WHAT IS REQUIRED >> The expected output is exactly the lines below, starting at the line with "rintro ⟨hover, hbasket, hbusy⟩" and ending at the line with "s.day := by", both included; no other line belongs in it.

=== Begin Enclosure ===

-- ==== Sys2Proof/Proofs/Places.lean ====
section
/-! PROOFS. Places that the grace closes and that NIGHT frees (R68, R69), and the end of a sale's grace as the day asks for it. -/

namespace Sys2Proof.Proofs

open Sys2Proof.Machine Sys2Proof.Safety Sys2Proof.Laws

/-! ## An open basket after the grace (R64, R68) -/

section Places

variable {s : State} {t : Nat} {p : Place}

theorem graceOver_iff (s : State) : graceOver s = true ↔ s.day.store = .closing ∧ s.tsu.grace = none := by
  simp [graceOver]

theorem closeIfDue_of_due (hstore : s.day.store = .closing) (hgrace : s.tsu.grace = none)
    (hbasket : (placeAt s t).state = .basket) (hbusy : (placeAt s t).busy = false) :
    closeIfDue t s = startVoid t .close s :=
  if_pos ⟨(graceOver_iff s).2 ⟨hstore, hgrace⟩, hbasket, hbusy⟩

theorem closeIfDue_of_not_due (hnot : s.day.store ≠ .closing ∨ s.tsu.grace.isSome ∨ (placeAt s t).state ≠ .basket ∨
    (placeAt s t).busy = true) : closeIfDue t s = s := by
  refine if_neg ?_
  rintro ⟨hover, hbasket, hbusy⟩
  obtain ⟨hstore, hgrace⟩ := (graceOver_iff s).1 hover
  rcases hnot with h | h | h | h
  · exact h hstore
  · simp [hgrace] at h
  · exact h hbasket
  · simp [hbusy] at h

/-- What the closing of one basket touches: its place's flag and the journal's queue. -/
theorem closeIfDue_touches (t : Nat) (s : State) : ∃ l j, closeIfDue t s =
    { s with tsu := { s.tsu with places := l }, sjr := j } := by
  unfold closeIfDue
  dsimp only
  split <;> exact ⟨_, _, rfl⟩

@[simp] theorem closeIfDue_day (t : Nat) (s : State) : (closeIfDue t s).day = s.day := by
  obtain ⟨l, j, heq⟩ := closeIfDue_touches t s
  rw [heq]

@[simp] theorem closeIfDue_grace (t : Nat) (s : State) : (closeIfDue t s).tsu.grace = s.tsu.grace := by
  obtain ⟨l, j, heq⟩ := closeIfDue_touches t s
  rw [heq]

/-- A till whose place is not FREE lies within the list of places. -/
theorem inPlaces_of_state (hplace : placeAt s t = p) (hstate : p.state ≠ .free) : t < s.tsu.places.length :=
  till_lt_length_of_not_free (by rw [hplace]; exact hstate)

theorem placeAt_putPlace_other {k : Nat} (p : Place) (hk : k ≠ t) (s : State) :
    placeAt (putPlace t p s) k = placeAt s k := by
  simp [placeAt, putPlace, List.getElem?_set, hk.symm]

end Places

end Sys2Proof.Proofs
end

=== End Enclosure ===

SOLUTION FOR THIS TASK >>
  rintro ⟨hover, hbasket, hbusy⟩
  obtain ⟨hstore, hgrace⟩ := (graceOver_iff s).1 hover
  rcases hnot with h | h | h | h
  · exact h hstore
  · simp [hgrace] at h
  · exact h hbasket
  · simp [hbusy] at h

/-- What the closing of one basket touches: its place's flag and the journal's queue. -/
theorem closeIfDue_touches (t : Nat) (s : State) : ∃ l j, closeIfDue t s =
    { s with tsu := { s.tsu with places := l }, sjr := j } := by
  unfold closeIfDue
  dsimp only
  split <;> exact ⟨_, _, rfl⟩

@[simp] theorem closeIfDue_day (t : Nat) (s : State) : (closeIfDue t s).day = s.day := by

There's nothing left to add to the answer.